Text-independent speaker verification against short utterances is still challenging despite of recent advances in the field of speaker recognition with i-vector framework. In general, to get a robust i-vector representation, a satisfying amount of data is needed in the MAP adaptation step, which is hard to meet under short duration constraint. To overcome this, we present an end-to-end system which directly learns a mapping from speech features to a compact fixed length speaker discriminative embedding where the Euclidean distance is employed for measuring similarity within trials. To learn the feature mapping, a modified Inception Net with residual block is proposed to optimize the triplet loss function.

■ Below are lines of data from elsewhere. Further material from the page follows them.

-- ==== Sys2Proof/Proofs/AccessWords.lean ====
section
/-! SUPPORT. Loads, stores and atomics of the A-stream at addresses of this part (R96, R99, R100): the word as one equation, and what it leaves in
memory where the bytes lie in ordinary memory. -/

namespace Sys2Proof.Machine

open Sys2Proof

section
variable {s : State} {d a b : BitVec 6} {off : BitVec 11} {n pa : Nat}

/-! ## Addresses -/

theorem effAddr_eq (s : State) (a : BitVec 6) (n : Nat) (off : BitVec 11) :
    effAddr s a n off = getS s a + BitVec.ofInt 64 (off.toInt * n) := by
  rw [effAddr, BitVec.ofInt_mul, BitVec.ofInt_natCast]
  rfl

/-- The order asks for no alignment, or the address has it (R96). -/
theorem not_misaligned {α : Type} [DecidableEq α] {o o' : α} {k : Nat} (h : o = o' ∨ k = 0) : (o != o' && k != 0) = false := by
  rcases h with rfl | rfl <;> simp

theorem peerOf_memSites (pa n : Nat) : peerOf (memSites pa n) = none := by
  cases n with
  | zero => rfl
  | succ n =>
    rw [memSites_succ]
    rfl

/-! ## Loads (R96) -/

theorem loadWord_local {signed strict : Bool} {ord : LdOrder} {seen : Seen} (h : Issues s [a] [])
    (hal : ord = .plain ∨ (effAddr s a n off).toNat % n = 0) (hw : watchHit s (effAddr s a n off) = false)
    (hp : peerOf (strandSites s false false (effAddr s a n off) n) = none)
    (hl : localWaits s (ord == .sc) false (effAddr s a n off) (strandSites s false false (effAddr s a n off) n) = false)
    (hr : readSites (if strict then .strict else .load) (strandSites s false false (effAddr s a n off) n) s = .ok seen s) :
    loadWord n signed d a ord strict off s =
      .next (wordDone (noteMiss (seen.miss.any id) (setP 14 (seen.miss.any id) (setS d (extended signed seen.bytes) s)))) := by
  unfold loadWord
  rw [aWord_go h]
  simp only [not_misaligned hal, hw, hp, hl, hr, Bool.false_eq_true, if_false]
  rfl

/-- A write of an s-register and of a predicate, with the register files it gives. -/
theorem Core.setP_setS_writes (k : Core) (d : BitVec 6) (v : Word) (p : BitVec 4) (x : Bool) :
    (k.setS d v).setP p x =
      { k.overwrite [d] [p] with s := ((k.setS d v).setP p x).s, p := ((k.setS d v).setP p x).p } := by
  have hs := Core.setS_writes k d v
  have hp := Core.setP_writes (k.setS d v) p x
  have hout : (k.setS d v).overwrite [] [p] = { k.overwrite [d] [p] with s := (k.setS d v).s } := by
    rw [← Core.overwrite_both k [d] [p]]
    conv_lhs => rw [hs]
    rfl
  rw [Core.setP_s]
  conv_lhs => rw [hp, hout]

@[simp] theorem getS_noteMiss (miss : Bool) (s : State) (r : BitVec 6) : getS (noteMiss miss s) r = getS s r := by
  cases miss <;> rfl

@[simp] theorem getP_noteMiss (miss : Bool) (s : State) (p : BitVec 4) : getP (noteMiss miss s) p = getP s p := by
  cases miss <;> rfl

/-- The state after a load's completion is `s` but for the register and p14. -/
theorem noteMiss_writes (miss : Bool) (d : BitVec 6) (v : Word) (s : State) :
    noteMiss miss (setP 14 miss (setS d v s)) = noteMiss miss { s with core := { s.core.overwrite [d] [14] with
      s := (noteMiss miss (setP 14 miss (setS d v s))).core.s, p := (noteMiss miss (setP 14 miss (setS d v s))).core.p } } := by
  have hk := Core.setP_setS_writes s.core d v 14 miss
  have hs : (noteMiss miss (setP 14 miss (setS d v s))).core.s = ((s.core.setS d v).setP 14 miss).s := by cases miss <;> rfl
  have hp : (noteMiss miss (setP 14 miss (setS d v s))).core.p = ((s.core.setS d v).setP 14 miss).p := by cases miss <;> rfl
  rw [hs, hp, ← hk]
  rfl

/-- What a clean byte of memory, or a byte of a page that is not resident, gives a load that is not strict (R96, R310). -/
def valueAt (s : State) : Site → Byte × Bool
  | .mem pa => (memGet s.mem pa, false)
  | .page _ _ => (0, true)
  | _ => (0, false)

/-! ## Stores (R96) -/

theorem storeWord_local {ord : StOrder} {kept : Bool} {s' : State} (h : Issues s [d, a] [])
    (hal : ord = .plain ∨ (effAddr s a n off).toNat % n = 0) (hw : watchHit s (effAddr s a n off) = false)
    (hp : peerOf (strandSites s true false (effAddr s a n off) n) = none)
    (hl : localWaits s (ord == .sc) (ord != .plain) (effAddr s a n off) (strandSites s true false (effAddr s a n off) n) = false)
    (hr : writeSites (strandSites s true false (effAddr s a n off) n) (leBytes n (getS s d).toNat) (strandWriter s) (effAddr s a n off) s =
      .ok kept s') :
    storeWord n d a ord off s = .next (wordDone (noteKept kept (effAddr s a n off) s')) := by
  unfold storeWord
  rw [aWord_go h]
  simp only [not_misaligned hal, hw, hp, hl, hr, Bool.false_eq_true, if_false]
  rfl

/-- Where Selvedge is off, a checked write of bytes that lie in memory is the write of the bytes. -/
theorem writeSites_leBytes {by_ : Option Writer} {va : Word} (x : Nat) (hn : 0 < n) (hsv : s.sv.en = false) :
    writeSites (memSites pa n) (leBytes n x) by_ va s = .ok true (putMem pa (leBytes n x) s) := by
  have hne : leBytes n x ≠ [] := List.ne_nil_of_length_pos (by rw [leBytes_length]; exact hn)
  have hw := writeSites_mem pa (leBytes n x) by_ va s hne
  rwa [leBytes_length, putPhys_plain _ _ _ _ _ hsv] at hw

/-- The bytes of a value just written to memory. -/
theorem memGet_putMem_leBytes (x : Nat) {i : Nat} (hc : Canonical s) (hi : i < n) :
    memGet (putMem pa (leBytes n x) s).mem (pa + i) = BitVec.ofNat 8 (x / 256 ^ i) := by
  rw [putMem_mem, memGet_memPut _ _ _ _ hc.mem, leBytes_length, if_pos (by omega), Nat.add_sub_cancel_left, leBytes_getElem _ _ _ hi]
  rfl

theorem memGet_putMem_outside {bs : List Byte} {y : Nat} (hc : Canonical s) (hy : ¬(pa ≤ y ∧ y < pa + bs.length)) :
    memGet (putMem pa bs s).mem y = memGet s.mem y := by
  rw [putMem_mem, memGet_memPut _ _ _ _ hc.mem, if_neg hy]

end

/-- Settles O4: every width is one word, and clean bytes of memory read as they stand. -/
theorem loadWords : Obligations.LoadWords := by
  refine ⟨fun s d a ord strict off h p hp => ?_, fun s kind sites => ⟨fun hx => ?_, fun hx => ?_⟩⟩
  · have hword : exec p.1 s = loadWord p.2.1 p.2.2 d a ord strict off s := by
      simp only [List.mem_cons, List.not_mem_nil, or_false] at hp
      rcases hp with rfl | rfl | rfl | rfl | rfl | rfl | rfl <;> rfl
    intro n va sites hal hw hpeer hl seen hr miss
    have hva : effAddr s a n off = va := effAddr_eq s a n off
    refine ⟨_, hword.trans (loadWord_local h (by rwa [hva]) (by rwa [hva]) (by rwa [hva]) (by rwa [hva]) (by rwa [hva])),
      ?_, fun r hr => ?_, ?_, fun q hq => ?_, ?_⟩
    · exact (getS_noteMiss _ _ _).trans ((getS_setP _ _ _ _).trans ((getS_setS _ _ _ _).trans (if_pos rfl)))
    · exact (getS_noteMiss _ _ _).trans ((getS_setP _ _ _ _).trans ((getS_setS _ _ _ _).trans (if_neg hr)))
    · exact (getP_noteMiss _ _ _).trans ((getP_setP _ _ _ _).trans (if_pos rfl))
    · exact (getP_noteMiss _ _ _).trans ((getP_setP _ _ _ _).trans ((if_neg hq).trans (getP_setS _ _ _ _)))
    · exact congrArg wordDone (noteMiss_writes _ _ _ _)
  · have hval : ∀ x ∈ sites, readSite s kind x = .value (valueAt s x).1 false := by
      intro x hmem
      obtain ⟨pa, rfl, hdead, hpoison⟩ := hx x hmem
      exact readSite_mem s kind pa hdead hpoison
    refine (readSites_values kind sites s (fun x => ((valueAt s x).1, false)) hval).trans ?_
    congr 2
    refine List.map_congr_left fun x hmem => ?_
    obtain ⟨pa, rfl, -⟩ := hx x hmem
    rfl
  · have hval : ∀ x ∈ sites, readSite s .load x = .value (valueAt s x).1 (valueAt s x).2 := by
      intro x hmem
      rcases hx x hmem with ⟨pa, rfl, hdead, hpoison⟩ | ⟨b, i, rfl⟩
      · exact readSite_mem s .load pa hdead hpoison
      · rfl
    refine (readSites_values .load sites s (valueAt s) hval).trans ?_
    congr 2
    · refine List.map_congr_left fun x hmem => ?_
      rcases hx x hmem with ⟨pa, rfl, -⟩ | ⟨b, i, rfl⟩ <;> rfl
    · refine List.map_congr_left fun x hmem => ?_
      rcases hx x hmem with ⟨pa, rfl, -⟩ | ⟨b, i, rfl⟩ <;> rfl

/-- Settles O5: every width is one word, and where the bytes lie in memory it is the write of the bytes. -/
theorem storeWords : Obligations.StoreWords := by
  refine ⟨fun s d a ord off h p hp => ?_, fun s d a ord off h hc hsv p hp => ?_⟩
  · have hword : exec p.1 s = storeWord p.2 d a ord off s := by
      simp only [List.mem_cons, List.not_mem_nil, or_false] at hp
      rcases hp with rfl | rfl | rfl | rfl <;> rfl
    intro n va sites hal hw hpeer hl kept s' hr
    have hva : effAddr s a n off = va := effAddr_eq s a n off
    have hstore := storeWord_local h (by rwa [hva]) (by rwa [hva]) (by rwa [hva]) (by rwa [hva]) (by rw [hva]; exact hr)
    rw [hword, hstore, hva]
  · obtain ⟨hword, hn⟩ : exec p.1 s = storeWord p.2 d a ord off s ∧ 0 < p.2 := by
      simp only [List.mem_cons, List.not_mem_nil, or_false] at hp
      rcases hp with rfl | rfl | rfl | rfl <;> exact ⟨rfl, Nat.zero_lt_succ _⟩
    intro n va pa hsites hal hw hl
    have hva : effAddr s a n off = va := effAddr_eq s a n off
    have hstore := storeWord_local (kept := true) (s' := putMem pa (leBytes n (getS s d).toNat) s) h (by rwa [hva]) (by rwa [hva])
      (by rw [hva, hsites]; exact peerOf_memSites pa n) (by rwa [hva]) (by rw [hva, hsites]; exact writeSites_leBytes _ hn hsv)
    refine ⟨_, hword.trans hstore, fun i hi => memGet_putMem_leBytes _ hc hi, fun x hx => memGet_putMem_outside hc ?_, ?_⟩
    · rwa [leBytes_length]
    · simp only [noteKept, if_true, putMem, leBytes_length]

end Sys2Proof.Machine
end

The input of our end-to-end system is a fixed length spectrogram converted from an arbitrary length utterance. Experiments show that our system consistently outperforms a conventional i-vector system on short duration speaker verification tasks. To test the limit under various duration conditions, we also demonstrate how our end-to-end system behaves with different duration from 2s–4s.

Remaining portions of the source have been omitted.